[Stored data]

-- ==== Sys2Proof/Proofs/Parameters.lean ====
section
/-!
PROOFS. Reads and writes of parameters (R26, R76, R77): the rules by which parameter rows complete, and the four opcodes.
-/
namespace Sys2Proof.Machine

open Sys2Proof

/-! ## Checks over a list -/

/-- No entry of a list fails its check. -/
theorem firstFailing_eq_none {α : Type} {check : α → Option Nat} {i : Nat} {l : List α} :
    firstFailing check i l = none ↔ ∀ e ∈ l, check e = none := by
  induction l generalizing i with
  | nil => simp [firstFailing]
  | cons e r ih =>
    rw [firstFailing, List.forall_mem_cons]
    cases h : check e with
    | none => simp [ih]
    | some code => simp

/-! ## One write -/

/-- A write that has passed its checks, of a parameter of the data plane, waits for its boundary (R26). -/
theorem State.bodyParamWrite_queued {b : State} {c : Ctx} (htwin : c.twin = false) (hpass : b.mayWrite c = true)
    (hregion : pidRegion (u32 c.payload 0) ≠ 0) : b.bodyParamWrite c = b.queueWrite c := by
  rw [State.bodyParamWrite]
  refine State.unless_of (Option.isNone_iff_eq_none.mp hpass) ?_
  simp [State.acceptWrites, htwin, hregion, State.atBoundary, State.queueWrite]

/-- One of management acts, and is decided with the value the parameter then reads. -/
theorem State.bodyParamWrite_acts {b : State} {c : Ctx} (hop : c.op = 0x0101) (htwin : c.twin = false) (hpass : b.mayWrite c = true)
    (hone : isBroadcast (u32 c.payload 0) = false) (hregion : pidRegion (u32 c.payload 0) = 0)
    (hload : u32 c.payload 0 ≠ P.SYS_FW_LOAD) :
    b.bodyParamWrite c =
      let s := b.applyMgt c.k false (u32 c.payload 0) (u32 c.payload 4)
      s.decide c.k rOK s.now (le 4 (s.paramValue (u32 c.payload 0))) := by
  rw [State.bodyParamWrite]
  refine State.unless_of (Option.isNone_iff_eq_none.mp hpass) ?_
  simp [State.acceptWrites, State.applyWrites, State.writeReply, State.targets, State.applyParam, hop, htwin, hone, hregion, hload]

/-- Every row of a data-plane parameter completes. -/
theorem WriteCompletes.of_paramWrite {c : Packet → Instr} {pid : Nat → Bool}
    (hexec : ∀ p s, exec (c p) s = s.hostCommand 0x0101 p := by intros; rfl) : WriteCompletes c pid := by
  refine .of_body State.bodyParamWrite (fun b x hb h => ?_) hexec
  simp only [Bool.and_eq_true, decide_eq_true_eq] at h
  exact State.bodyParamWrite_queued hb.twin h.1.1 h.2

/-- A row of a management parameter completes with what a write of it does. -/
theorem ManageCompletes.of_applyMgt {c : Packet → Instr} {pid : Nat → Bool} {act : State → Ctx → Nat → State}
    (h : ∀ b x v q, pid q = true → q ≠ P.SYS_FW_LOAD → pidRegion q = 0 → State.applyMgt b x.k false q v = act b x v)
    (hexec : ∀ p s, exec (c p) s = s.hostCommand 0x0101 p := by intros; rfl) : ManageCompletes c pid act := by
  refine .of_body State.bodyParamWrite (fun b x hb hable => ?_) hexec
  simp only [Bool.and_eq_true, Bool.not_eq_true', decide_eq_true_eq] at hable
  obtain ⟨⟨⟨⟨hpass, hpid⟩, hone⟩, hregion⟩, hload⟩ := hable
  rw [State.bodyParamWrite_acts hb.op hb.twin hpass hone hregion hload, h b x _ _ hpid hload hregion]

/-! ## The four opcodes -/

/-- Settles O11: no PID of the read fails its check. -/
theorem parameterReadsComplete : Obligations.ParameterReadsComplete := by
  refine ⟨.of_body State.bodyParamRead fun b c _ h => ?one, .of_body State.bodyParamReadBlock fun b c _ h => ?block⟩
  case one =>
    rw [State.bodyParamRead]
    exact State.unless_of (Option.isNone_iff_eq_none.mp h)
  case block =>
    simp only [Bool.and_eq_true, decide_eq_true_eq, List.all_eq_true, Option.isNone_iff_eq_none] at h
    obtain ⟨⟨hlo, hhi⟩, hread⟩ := h
    have hcount : ¬(((List.range (u32 c.payload 0)).map fun i => u32 c.payload (4 + 4 * i)).isEmpty = true ∨
        ((List.range (u32 c.payload 0)).map fun i => u32 c.payload (4 + 4 * i)).length > 64) := by
      simp only [List.isEmpty_iff_length_eq_zero, List.length_map, List.length_range]
      omega
    simp only [State.bodyParamReadBlock, if_neg hcount, firstFailing_eq_none.mpr hread]
    rfl

/-- Settles O12: the region of a parameter decides whether its write waits; a block waits if one of its entries does. -/
theorem parameterWritesComplete : Obligations.ParameterWritesComplete := by
  refine ⟨.of_paramWrite, fun pid hpid => .of_applyMgt fun b x v q hq _ _ => ?mgt,
    .of_body State.bodyParamWriteBlock fun b c hb h => ?block⟩
  case mgt =>
    rw [of_decide_eq_true hq]
    simp only [State.applyParam, hpid]
  case block =>
    simp only [Bool.and_eq_true, decide_eq_true_eq, Option.isNone_iff_eq_none, List.any_eq_true] at h
    obtain ⟨⟨⟨⟨hlo, hhi⟩, hpass⟩, himage⟩, e, he, hregion⟩ := h
    have hcount : ¬((blockEntries c.payload).isEmpty = true ∨ (blockEntries c.payload).length > 64) := by
      rw [List.isEmpty_iff_length_eq_zero]
      omega
    have hdata : ¬((blockEntries c.payload).all fun e => pidRegion e.1 = 0) = true := fun hall =>
      hregion (of_decide_eq_true (List.all_eq_true.mp hall e he))
    have hfilter : (blockEntries c.payload).filter (fun _ => true) = blockEntries c.payload := List.filter_eq_self.mpr fun _ _ => rfl
    simp only [State.bodyParamWriteBlock, if_neg hcount, hpass, himage, State.acceptWrites, if_neg hdata, hb.twin, State.atBoundary, hb.op,
      Bool.false_and, Bool.not_false, hfilter]

end Sys2Proof.Machine
end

Directions for this task>
Show, from the records above, every line that includes "four".

Answer space>
PROOFS. Reads and writes of parameters (R26, R76, R77): the rules by which parameter rows complete, and the four opcodes.
/-! ## The four opcodes -/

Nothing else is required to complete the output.